By Nurit Peled-Elhanan, Sakharov Human Rights Prize laureate, member of Bereaved Families for Peace and a co-initiator of the Russell Tribunal on Palestine. Translated from Hebrew by George Malent. Illustration by Burhan Karkoutly.
This essay was originally published in Rebel Youth on March 20, 2010. The original may be accessed here.
I will mourn on Nakba Day. I will mourn for vanished Palestine most of which I never knew. I will mourn for the holy land that is losing its humanity, its landscape, its beauty and its children on the altar of racism and evil. I will mourn for the Jewish youngsters who invade and desecrate the homes of families in Chikh Jarakh, throw the inhabitants into the street, and then sing and dance in memory of Baruch Goldstein, the infamous murderer of Palestinian children, while the owners of the desecrated houses with their children and old people are sleeping in the rain, on the street, opposite their own homes. I will mourn for the soldiers and police who protect those wicked orthodox invaders without any pangs of conscience. I will mourn for the lands of Bil’in and Ni’lin and for the heroes of Bil’in and Ni’lin, many of whom are children aged 10 and 12, who fearlessly stand up for their right to live in dignity on the land of their fathers. I will mourn for the human rights that have been buried for a long time now in this country, for the blood that is dispensable with impunity, for the killings committed with blessings, for the mendacious Zionist myth on which I was educated and for the crushed Palestinian narrative that is forbidden to express itself but the truth of which has returned and the green shoots of which are poking out through the weeds and the racist laws
I will mourn for the former Minister of Education, Livnat, who defended the law against mourning on Nakba day saying: “If they have nothing to mourn over they will have no reason to rebel,” words worthy of the worst of our adversaries and the most wicked of colonialists.

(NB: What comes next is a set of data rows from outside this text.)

-- ==== Sys2Proof/Syntax.lean ====
section
/-! DEFINITION. The syntax of the instruction words and of the events of the part: one constructor of
`Instr` per row of spec/opcode_table.json. Fields are those of spec/08 R245 to R262. -/

namespace Sys2Proof

/-- The types of R255. -/
inductive Ty where
  | i8 | i16 | i32 | i64 | n8 | n16 | n32 | n64 | b32 | b64
  | f64 | f32 | bf16 | f16 | e4m3 | e5m2 | e2m1 | bs4
  deriving DecidableEq, Repr

/-- A source field (R252): the kind, with its eight bits. -/
inductive Src where
  /-- Kind 00: vector register. -/
  | vreg (n : BitVec 8)
  /-- Kind 01: bypass latch; bits 7:3 zero, bit 2 KILL, bits 1:0 the latch. -/
  | latch (b : BitVec 8)
  /-- Kind 10: uniform register. -/
  | ureg (n : BitVec 8)
  /-- Kind 11: small immediate. -/
  | imm (v : BitVec 8)
  deriving DecidableEq, Repr

/-- The PRED field (R245, R246): NEG and PSEL. -/
structure Guard where
  neg : Bool
  psel : BitVec 3
  deriving DecidableEq, Repr

/-- A word of format UR (R257). Its PRED and WBS are zero (R246, R247). -/
structure UrWord where
  dst : BitVec 8
  a : Src
  b : Src
  c : Src
  ty : Ty
  rm : BitVec 3
  mod : BitVec 5
  deriving DecidableEq, Repr

/-- A word of format UI (R258). Its PRED and WBS are zero. -/
structure UiWord where
  dst : BitVec 8
  a : Src
  ty : Ty
  rm : BitVec 3
  imm : BitVec 25
  deriving DecidableEq, Repr

/-- A word of format VR (R257). -/
structure VrWord where
  guard : Guard
  wbs : Bool
  dst : BitVec 8
  a : Src
  b : Src
  c : Src
  ty : Ty
  rm : BitVec 3
  mod : BitVec 5
  deriving DecidableEq, Repr

/-- A word of format VI (R258). -/
structure ViWord where
  guard : Guard
  wbs : Bool
  dst : BitVec 8
  a : Src
  ty : Ty
  rm : BitVec 3
  imm : BitVec 25
  deriving DecidableEq, Repr

/-- A word of format MEM (R259). In `xst`, bits 5:1 are `ord` and `scope` as they stand. -/
structure MemWord where
  guard : Guard
  wbs : Bool
  data : BitVec 8
  base : BitVec 8
  off : Src
  disp : BitVec 12
  ltag : BitVec 4
  sz : BitVec 3
  ord : BitVec 2
  scope : BitVec 3
  ua : Bool
  deriving DecidableEq, Repr

/-- A word of format MMA (R260). Its WBS is zero. -/
structure MmaWord where
  guard : Guard
  th : BitVec 3
  vx : BitVec 8
  ub : BitVec 8
  ta : BitVec 5
  tb : BitVec 5
  rm : BitVec 3
  red : Bool
  sat : Bool
  ltag : BitVec 4
  uc : BitVec 8
  mod : BitVec 5
  deriving DecidableEq, Repr

/-- A word of format CTL (R261). Its WBS is zero. -/
structure CtlWord where
  guard : Guard
  ua : BitVec 8
  sb : Src
  ty : BitVec 5
  cc : BitVec 3
  hint : Bool
  off : BitVec 24
  deriving DecidableEq, Repr

/-- A word of format SYN (R262). Its WBS is zero. -/
structure SynWord where
  guard : Guard
  ua : BitVec 8
  ub : BitVec 8
  vx : BitVec 8
  pd : BitVec 3
  bar : BitVec 4
  sem : BitVec 6
  scope : BitVec 3
  co : BitVec 3
  cnt : BitVec 4
  mod : BitVec 4
  deriving DecidableEq, Repr

/-- The access kinds of translation (R24, R40, R268). -/
inductive Access where
  | read | write | fetch | rmw
  deriving DecidableEq, Repr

I will mourn for all of us who do not know what to do in the face of a law that is pure ruthlessness, one of dozens of racist laws that are in the process of assuming places of honour – if not all the places – in the statute-books of the democratic Jewish State. I will mourn for the democracy in this country, half of whose subjects live in conditions that are forbidden even for beasts in other democratic countries.
I will mourn for the children. Those who have died. Those who will die tomorrow. Those who can no longer live here, and those who are living here like monstrous golems that have turned on their creators,whose identity is shaped by fear, evil, racism, the twisted love of a land that is not theirs, hatred for all that is not in their image and an insatiable appetite for killing.
I will mourn on Nakba Day. And also on the day that precedes it which we call Remembrance Day and which is nothing but a day dedicated to the cult of dead flesh, at the end of which everyone goes out and grills another kind of dead flesh on open flames, sings, dances, overeats and gets drunk. I will mourn for our Independence Day that is nothing but a celebration of the triumph of closure and subjugation.
All these things I will mourn on Nakba Day. I will join the millions of dispossessed, downtrodden and humiliated who have not given up on the future and who still believe there is a chance, who stand as witnesses and as firebrands of the true human spirit.
I will mourn on Nakba Day in order to be worthy of them, so that my children will know which side I am on, and so that they too can believe there is a chance for hope and a future in which justice will prevail.